И вновь рать идет на рать, размахивая знаменами, музицируя, поднимая пыль… Сошлись, столкнулись, сбились в башню на колесах, воющую от боли. Я кидался в отчаянии в хрипящую и хрустящую гущу, скалящую зубы, но выходил из нее всякий раз цел и невредим, только перепачканный кровью и блевотиной. Я фатально опаздывал туда, где раздавали медали за отвагу.
Есть на поле боя подвижные островки тишины, циник скажет — проруби. Их невозможно предвидеть, их не опознать со стороны. Попадаешь в них внезапно и безрассудно. Кругом немой вихрь разящих всадников и распоротых пехотинцев, беззвучно моросят стрелы, дрожит тетива, кони встают на дыбы, разевая пасть, — ты не слышишь ничего, кроме тонкого мелодичного перезвона. Это длится не дольше минуты. Как только возвращается, валится, обрушивается шум, ты опять попадаешь в ржущую мешанину, еще более беззащитный и уязвимый, чем когда-либо. Тишина ведет тебя на смерть, и ты вопишь, раздирая глотку, чтобы развеять ее губительные чары.

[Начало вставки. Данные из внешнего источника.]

/-! ## Selection -/

/-- R121 to R123: an addressed selection at rest is taken when its sub-unit is not busy and answered busy when it is; in the
course of an operation that lost the bus it is answered busy. -/
def Obligations.AddressedSelection : Prop :=
  ∀ (s : State) (u : Nat) (sup : Bool), s.ctx.selected = false → (s.ctx.phase = .pNone ∨ s.ctx.phase = .pReq) →
    s.busFree = true → parityOK s.busOut = true → scan s.registry (busByte s.busOut) = some (s.index, u) →
    (s.ctx.state ∈ [CState.idle, .wait, .ready] → hasBit s.ctx.busyFlags u = false →
      exec (.esel sup) s = .next (s.setCtx
        { s.ctx with
          state := .select, selected := true, phase := .pAddrWait, currentUnit := u, chaining := false })) ∧
    (s.ctx.state ∈ [CState.idle, .wait, .ready] → hasBit s.ctx.busyFlags u = true →
      exec (.esel sup) s = .next (s.setCtx { s.ctx with phase := .pBusy })) ∧
    (s.ctx.state ∈ [CState.operate, .request, .dataEnd, .stack] →
      exec (.esel sup) s = .next (s.setCtx { s.ctx with phase := .pBusy }))

/-- R125: a selection that is not qualified has no effect. -/
def Obligations.UnqualifiedSelection : Prop :=
  ∀ (s : State) (sup : Bool),
    (s.ctx.selected = true ∨ (s.ctx.phase ≠ .pNone ∧ s.ctx.phase ≠ .pReq) ∨ s.busFree = false ∨
      parityOK s.busOut = false ∨ ∀ u, scan s.registry (busByte s.busOut) ≠ some (s.index, u)) →
    exec (.esel sup) s = .next s

/-- R288: the chained re-address goes to SELECT for the same idle sub-unit, and releases the bus otherwise. -/
def Obligations.ChainedReaddress : Prop :=
  ∀ (s : State) (sup : Bool), s.ctx.state = .wait → s.ctx.selected = true → s.ctx.chaining = true →
    (let same : Prop := parityOK s.busOut = true ∧
      scan s.registry (busByte s.busOut) = some (s.index, s.ctx.currentUnit) ∧
      hasBit s.ctx.busyFlags s.ctx.currentUnit = false
    (same → exec (.echain sup) s =
      .next (s.setCtx { s.ctx with chaining := false, state := .select, phase := .pAddrWait })) ∧
    (¬same → exec (.echain sup) s =
      .next (s.setCtx (restingCtx { s.ctx with chaining := false, selected := false }))))

/-- R133, R134, R258: a poll is taken by a controller that asks for data service or for status; a request for status is
withdrawn instead while Suppress-Out is up; READY serves the first sub-unit after `currentUnit`, cyclically, that owes a
device-end. -/
def Obligations.PollTaken : Prop :=
  ∀ s : State, s.ctx.phase = .pReq → s.busFree = true →
    (s.ctx.state = .request → ∀ sup,
      exec (.epoll sup) s = .next (s.setCtx { s.ctx with selected := true, phase := .pAddrIn })) ∧
    (s.ctx.state = .stack ∨ s.ctx.state = .dataEnd →
      exec (.epoll false) s = .next (s.setCtx { s.ctx with selected := true, phase := .pAddrIn })) ∧
    (s.ctx.state = .stack ∨ s.ctx.state = .dataEnd ∨ s.ctx.state = .ready →
      exec (.epoll true) s = .next (s.setCtx { s.ctx with phase := .pNone })) ∧
    (s.ctx.state = .ready → ∀ k, 1 ≤ k → k ≤ s.nunits →
      hasBit s.ctx.readyFlags ((s.ctx.currentUnit + k) % s.nunits) = true →
      (∀ j, 1 ≤ j → j < k → hasBit s.ctx.readyFlags ((s.ctx.currentUnit + j) % s.nunits) = false) →
      exec (.epoll false) s = .next (s.setCtx
        { s.ctx with
          currentUnit := (s.ctx.currentUnit + k) % s.nunits, selected := true, phase := .pAddrIn }))

/-- R124, R126, R127: Address-Out drops in SELECT, the channel gives the selection up, the short busy sequence ends. -/
def Obligations.SelectionSteps : Prop :=
  ∀ s : State,
    (s.ctx.state = .select → s.ctx.phase = .pAddrWait →
      (∀ sel hld cmd srv sup,
        exec (.eadrop sel hld cmd srv sup) s = .next (s.setCtx { s.ctx with phase := .pAddrIn })) ∧
      (∀ hld cmd srv sup,
        exec (.eabandon hld cmd srv sup) s =
          .next (s.setCtx (restingCtx { s.ctx with selected := false, phase := .pNone })))) ∧
    (s.ctx.phase = .pBusy →
      (∀ hld adr cmd srv sup,
        exec (.ebusyendSel0 hld adr cmd srv sup) s = .next (s.setCtx { s.ctx with phase := .pNone })) ∧
      (∀ sel hld cmd srv sup,
        exec (.ebusyendAdr0 sel hld cmd srv sup) s = .next (s.setCtx { s.ctx with phase := .pNone })))

/-! ## The handshake -/

/-- R128, R135, R259: Command-Out in SELECT runs the command on bus-out, which is captured; after a poll it means proceed. -/
def Obligations.CommandOut : Prop :=
  ∀ (s : State) (sel hld adr sup : Bool), s.ctx.phase = .pAddrIn →
    (s.ctx.state = .select → s.out.isCommandOut = true →
      ∃ t, exec (.ecmd sel hld adr sup) s = .next t ∧ exec (instrOfByte (busByte s.busOut)) s = .next t ∧
        t.ctx.state = .command ∧ t.ctx.phase = .pCmdWait) ∧
    (s.ctx.state ∈ [CState.request, .stack, .dataEnd, .ready] →
      exec (.ecmd sel hld adr sup) s = .next (s.setCtx { s.ctx with phase := .pCmdWait }))

/-- R136, R184, R260: Command-Out drops: the initial status, the resumption after a poll, the unsolicited status. -/
def Obligations.CommandDrop : Prop :=
  ∀ (s : State) (sel hld adr srv sup : Bool), s.ctx.phase = .pCmdWait →
    (s.ctx.state = .command →
      exec (.ecmddrop sel hld adr srv sup) s = .next (s.setCtx { s.ctx with phase := .pStatus })) ∧
    (s.ctx.state = .request →
      exec (.ecmddrop sel hld adr srv sup) s = .next (s.setCtx { s.ctx with state := .operate, phase := .pNone })) ∧
    (s.ctx.state = .stack ∨ s.ctx.state = .dataEnd →
      exec (.ecmddrop sel hld adr srv sup) s = .next (s.setCtx { s.ctx with state := .ending, phase := .pStatus })) ∧
    (s.ctx.state = .ready →
      exec (.ecmddrop sel hld adr srv sup) s = .next (s.setCtx
        { s.ctx with
          status := if hasBit s.ctx.pendingUnit s.ctx.currentUnit then 0x06 else 0x04, phase := .pStatus }))

/-- R173, R186, R262, R272: a status is accepted. -/
def Obligations.StatusAccepted : Prop :=
  ∀ (s : State) (sel hld adr sup : Bool), s.ctx.phase = .pStatus →
    (s.ctx.state = .command →
      exec (.eaccept sel hld adr sup) s = .next (s.setCtx
        { s.ctx with
          readyFlags := s.ctx.readyFlags &&& ~~~bit s.ctx.currentUnit
          chaining := if s.ctx.commandDone then sup else false
          state := .initStatus
          phase := .pStatusAck })) ∧
    (s.ctx.state = .ready →
      exec (.eaccept sel hld adr sup) s = .next (s.setCtx
        { s.ctx with
          readyFlags := s.ctx.readyFlags &&& ~~~bit s.ctx.currentUnit, chaining := false, phase := .pStatusAck })) ∧
    (s.ctx.state = .ending →
      exec (.eaccept sel hld adr sup) s = .next (s.setCtx { s.ctx with chaining := sup, phase := .pStatusAck }))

Вообще говоря, на поле боя не хватает зеркала в позолоченной раме с лакированным подзеркальником на изогнутых лапках. Хочется раздвоиться, отослать свою копию в хрупкую сияющую бездну, кануть с потрохами. Круглое зеркальце в горячей Лизиной ладошке было минутным паллиативом. А ведь бесформенному месиву зеркало в тысячу раз нужнее, чем нос задравшей красотке. Изнываешь без этих светлых отдушин, преломляющих грубый натиск битвы в трепетную радугу.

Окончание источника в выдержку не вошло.